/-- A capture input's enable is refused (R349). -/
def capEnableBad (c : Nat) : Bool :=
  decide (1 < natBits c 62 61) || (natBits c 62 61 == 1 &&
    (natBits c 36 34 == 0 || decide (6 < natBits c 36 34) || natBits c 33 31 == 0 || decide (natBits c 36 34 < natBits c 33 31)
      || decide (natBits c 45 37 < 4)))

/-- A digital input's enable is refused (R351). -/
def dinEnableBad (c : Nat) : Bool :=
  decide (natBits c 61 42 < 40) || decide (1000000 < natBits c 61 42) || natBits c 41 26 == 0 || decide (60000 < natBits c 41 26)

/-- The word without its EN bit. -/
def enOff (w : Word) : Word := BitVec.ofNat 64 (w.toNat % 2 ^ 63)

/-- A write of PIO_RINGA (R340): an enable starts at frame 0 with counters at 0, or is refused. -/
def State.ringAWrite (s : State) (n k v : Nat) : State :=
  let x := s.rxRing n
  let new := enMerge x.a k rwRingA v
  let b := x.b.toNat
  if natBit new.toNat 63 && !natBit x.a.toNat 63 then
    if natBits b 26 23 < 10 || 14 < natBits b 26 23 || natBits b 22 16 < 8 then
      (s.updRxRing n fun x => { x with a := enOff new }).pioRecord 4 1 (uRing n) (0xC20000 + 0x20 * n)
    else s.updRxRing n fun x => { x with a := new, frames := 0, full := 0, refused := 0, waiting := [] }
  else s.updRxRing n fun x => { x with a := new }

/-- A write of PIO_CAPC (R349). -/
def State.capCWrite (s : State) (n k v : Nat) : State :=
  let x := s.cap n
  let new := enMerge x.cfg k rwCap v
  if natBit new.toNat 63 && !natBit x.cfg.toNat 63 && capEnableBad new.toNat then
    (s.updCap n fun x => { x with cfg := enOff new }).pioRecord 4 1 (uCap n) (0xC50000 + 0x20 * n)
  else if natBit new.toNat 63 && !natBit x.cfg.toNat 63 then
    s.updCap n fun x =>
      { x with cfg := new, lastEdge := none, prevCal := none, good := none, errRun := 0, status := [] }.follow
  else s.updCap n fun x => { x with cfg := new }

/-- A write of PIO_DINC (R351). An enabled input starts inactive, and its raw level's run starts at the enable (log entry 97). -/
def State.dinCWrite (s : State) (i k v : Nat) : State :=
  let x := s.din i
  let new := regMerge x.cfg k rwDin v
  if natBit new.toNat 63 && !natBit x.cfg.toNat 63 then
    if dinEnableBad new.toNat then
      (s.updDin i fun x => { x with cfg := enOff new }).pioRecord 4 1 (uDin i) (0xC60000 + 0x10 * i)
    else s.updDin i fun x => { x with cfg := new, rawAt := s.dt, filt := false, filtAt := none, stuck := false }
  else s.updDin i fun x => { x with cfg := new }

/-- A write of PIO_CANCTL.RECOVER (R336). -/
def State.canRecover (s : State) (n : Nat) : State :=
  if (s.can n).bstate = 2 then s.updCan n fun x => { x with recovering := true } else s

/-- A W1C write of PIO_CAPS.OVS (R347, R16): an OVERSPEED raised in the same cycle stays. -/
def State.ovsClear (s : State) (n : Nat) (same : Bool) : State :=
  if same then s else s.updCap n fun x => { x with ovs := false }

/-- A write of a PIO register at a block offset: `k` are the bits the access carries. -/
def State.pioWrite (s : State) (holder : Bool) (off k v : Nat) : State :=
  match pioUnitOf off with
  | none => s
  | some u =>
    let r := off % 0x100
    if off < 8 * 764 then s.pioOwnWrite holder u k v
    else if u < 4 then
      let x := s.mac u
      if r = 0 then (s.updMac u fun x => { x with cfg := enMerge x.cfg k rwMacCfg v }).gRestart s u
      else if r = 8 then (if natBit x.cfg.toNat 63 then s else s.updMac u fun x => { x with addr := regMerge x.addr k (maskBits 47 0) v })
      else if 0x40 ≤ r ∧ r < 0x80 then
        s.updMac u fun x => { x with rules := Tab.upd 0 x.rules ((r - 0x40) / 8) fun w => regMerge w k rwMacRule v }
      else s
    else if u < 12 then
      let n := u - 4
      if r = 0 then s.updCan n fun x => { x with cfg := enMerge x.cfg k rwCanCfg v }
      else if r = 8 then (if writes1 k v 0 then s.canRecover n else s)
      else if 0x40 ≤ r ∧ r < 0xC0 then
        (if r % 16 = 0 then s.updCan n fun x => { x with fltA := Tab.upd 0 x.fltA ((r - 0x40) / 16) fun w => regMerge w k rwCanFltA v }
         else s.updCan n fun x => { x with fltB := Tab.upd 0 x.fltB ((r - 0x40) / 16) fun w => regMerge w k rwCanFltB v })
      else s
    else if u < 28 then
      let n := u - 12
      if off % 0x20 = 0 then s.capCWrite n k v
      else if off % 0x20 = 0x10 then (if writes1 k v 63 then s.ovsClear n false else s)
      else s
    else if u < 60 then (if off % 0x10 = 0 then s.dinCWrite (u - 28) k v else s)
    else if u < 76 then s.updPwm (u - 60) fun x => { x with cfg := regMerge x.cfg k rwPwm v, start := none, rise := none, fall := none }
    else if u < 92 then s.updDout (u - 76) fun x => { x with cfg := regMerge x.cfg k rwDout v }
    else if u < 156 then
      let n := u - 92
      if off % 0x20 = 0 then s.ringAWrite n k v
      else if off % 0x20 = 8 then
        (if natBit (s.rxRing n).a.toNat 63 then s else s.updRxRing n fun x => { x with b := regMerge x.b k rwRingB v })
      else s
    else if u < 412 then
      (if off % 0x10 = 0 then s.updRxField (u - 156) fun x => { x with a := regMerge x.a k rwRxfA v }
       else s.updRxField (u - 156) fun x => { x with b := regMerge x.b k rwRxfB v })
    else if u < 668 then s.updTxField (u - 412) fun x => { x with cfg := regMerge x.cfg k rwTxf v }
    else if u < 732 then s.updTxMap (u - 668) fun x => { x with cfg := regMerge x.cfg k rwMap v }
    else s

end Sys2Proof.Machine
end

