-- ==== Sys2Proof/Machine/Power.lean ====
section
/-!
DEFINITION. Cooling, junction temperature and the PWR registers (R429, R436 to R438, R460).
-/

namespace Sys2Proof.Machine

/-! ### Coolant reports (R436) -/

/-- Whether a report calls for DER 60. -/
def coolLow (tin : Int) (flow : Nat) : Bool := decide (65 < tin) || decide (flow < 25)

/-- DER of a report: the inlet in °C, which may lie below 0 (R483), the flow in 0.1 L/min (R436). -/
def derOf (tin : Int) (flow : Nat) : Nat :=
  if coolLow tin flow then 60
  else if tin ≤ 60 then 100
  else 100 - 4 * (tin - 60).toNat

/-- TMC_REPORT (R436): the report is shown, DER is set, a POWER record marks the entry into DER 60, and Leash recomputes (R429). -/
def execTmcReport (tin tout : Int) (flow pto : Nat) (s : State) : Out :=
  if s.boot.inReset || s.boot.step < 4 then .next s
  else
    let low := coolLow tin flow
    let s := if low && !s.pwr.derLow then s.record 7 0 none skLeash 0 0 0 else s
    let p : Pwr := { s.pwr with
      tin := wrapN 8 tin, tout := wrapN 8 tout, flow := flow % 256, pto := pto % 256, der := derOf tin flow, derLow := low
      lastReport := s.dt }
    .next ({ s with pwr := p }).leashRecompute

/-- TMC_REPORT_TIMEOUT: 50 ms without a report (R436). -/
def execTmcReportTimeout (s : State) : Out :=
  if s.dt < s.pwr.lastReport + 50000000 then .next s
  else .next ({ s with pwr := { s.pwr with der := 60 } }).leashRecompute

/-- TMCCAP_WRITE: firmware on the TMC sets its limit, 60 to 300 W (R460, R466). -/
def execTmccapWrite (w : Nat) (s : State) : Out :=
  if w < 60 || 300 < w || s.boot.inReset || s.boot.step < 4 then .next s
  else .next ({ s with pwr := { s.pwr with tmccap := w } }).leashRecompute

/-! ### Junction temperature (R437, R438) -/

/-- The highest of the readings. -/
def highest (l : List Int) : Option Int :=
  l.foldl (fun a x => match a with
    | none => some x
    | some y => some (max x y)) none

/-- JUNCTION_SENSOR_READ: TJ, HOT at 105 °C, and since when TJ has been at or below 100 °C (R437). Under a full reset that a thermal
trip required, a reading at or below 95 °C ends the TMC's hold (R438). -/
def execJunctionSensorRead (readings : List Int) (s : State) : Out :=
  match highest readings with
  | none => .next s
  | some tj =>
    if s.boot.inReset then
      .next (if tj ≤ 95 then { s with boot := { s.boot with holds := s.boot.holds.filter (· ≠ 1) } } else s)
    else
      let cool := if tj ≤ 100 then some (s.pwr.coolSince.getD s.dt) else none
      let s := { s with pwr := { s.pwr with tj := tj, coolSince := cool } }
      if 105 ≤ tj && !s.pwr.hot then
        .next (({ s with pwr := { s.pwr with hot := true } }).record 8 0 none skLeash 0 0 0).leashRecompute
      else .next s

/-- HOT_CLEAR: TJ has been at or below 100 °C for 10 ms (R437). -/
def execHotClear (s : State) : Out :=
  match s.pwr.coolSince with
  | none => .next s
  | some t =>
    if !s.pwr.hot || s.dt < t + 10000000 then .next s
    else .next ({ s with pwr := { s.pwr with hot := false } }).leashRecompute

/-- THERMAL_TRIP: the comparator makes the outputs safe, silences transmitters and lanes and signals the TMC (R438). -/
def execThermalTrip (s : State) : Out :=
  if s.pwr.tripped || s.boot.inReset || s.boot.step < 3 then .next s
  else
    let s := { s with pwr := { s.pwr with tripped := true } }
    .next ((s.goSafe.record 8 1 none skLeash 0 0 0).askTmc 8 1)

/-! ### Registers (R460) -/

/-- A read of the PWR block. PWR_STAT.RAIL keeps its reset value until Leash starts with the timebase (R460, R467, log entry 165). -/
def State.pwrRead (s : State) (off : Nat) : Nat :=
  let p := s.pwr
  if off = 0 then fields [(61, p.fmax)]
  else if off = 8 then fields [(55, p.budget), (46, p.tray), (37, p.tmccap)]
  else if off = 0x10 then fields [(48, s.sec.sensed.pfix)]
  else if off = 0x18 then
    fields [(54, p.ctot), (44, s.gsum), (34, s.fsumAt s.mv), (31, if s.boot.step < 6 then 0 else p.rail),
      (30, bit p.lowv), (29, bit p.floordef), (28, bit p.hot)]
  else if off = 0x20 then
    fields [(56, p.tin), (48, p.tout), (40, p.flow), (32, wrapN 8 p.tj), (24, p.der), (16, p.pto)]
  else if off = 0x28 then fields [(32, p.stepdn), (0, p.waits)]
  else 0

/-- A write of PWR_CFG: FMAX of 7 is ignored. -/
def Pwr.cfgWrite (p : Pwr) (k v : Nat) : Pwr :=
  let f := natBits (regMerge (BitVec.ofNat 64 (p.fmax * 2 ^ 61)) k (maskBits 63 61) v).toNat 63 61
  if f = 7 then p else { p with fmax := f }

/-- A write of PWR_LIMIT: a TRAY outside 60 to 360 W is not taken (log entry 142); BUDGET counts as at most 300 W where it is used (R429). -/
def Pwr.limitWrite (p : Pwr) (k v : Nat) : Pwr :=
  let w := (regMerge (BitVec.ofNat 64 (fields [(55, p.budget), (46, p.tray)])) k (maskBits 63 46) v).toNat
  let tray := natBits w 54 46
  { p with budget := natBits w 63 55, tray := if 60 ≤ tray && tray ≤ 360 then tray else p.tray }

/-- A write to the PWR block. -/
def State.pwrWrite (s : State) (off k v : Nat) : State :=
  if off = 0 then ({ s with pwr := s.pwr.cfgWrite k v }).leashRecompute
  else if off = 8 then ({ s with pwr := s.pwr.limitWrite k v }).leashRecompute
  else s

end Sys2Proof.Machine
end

Your task:
Of the lines above, retype only those from the line containing "def State.pwrRead (s" through the line containing "if f = 7 then", including both, exactly.

Written answer:
def State.pwrRead (s : State) (off : Nat) : Nat :=
  let p := s.pwr
  if off = 0 then fields [(61, p.fmax)]
  else if off = 8 then fields [(55, p.budget), (46, p.tray), (37, p.tmccap)]
  else if off = 0x10 then fields [(48, s.sec.sensed.pfix)]
  else if off = 0x18 then
    fields [(54, p.ctot), (44, s.gsum), (34, s.fsumAt s.mv), (31, if s.boot.step < 6 then 0 else p.rail),
      (30, bit p.lowv), (29, bit p.floordef), (28, bit p.hot)]
  else if off = 0x20 then
    fields [(56, p.tin), (48, p.tout), (40, p.flow), (32, wrapN 8 p.tj), (24, p.der), (16, p.pto)]
  else if off = 0x28 then fields [(32, p.stepdn), (0, p.waits)]
  else 0

/-- A write of PWR_CFG: FMAX of 7 is ignored. -/
def Pwr.cfgWrite (p : Pwr) (k v : Nat) : Pwr :=
  let f := natBits (regMerge (BitVec.ofNat 64 (p.fmax * 2 ^ 61)) k (maskBits 63 61) v).toNat 63 61
  if f = 7 then p else { p with fmax := f }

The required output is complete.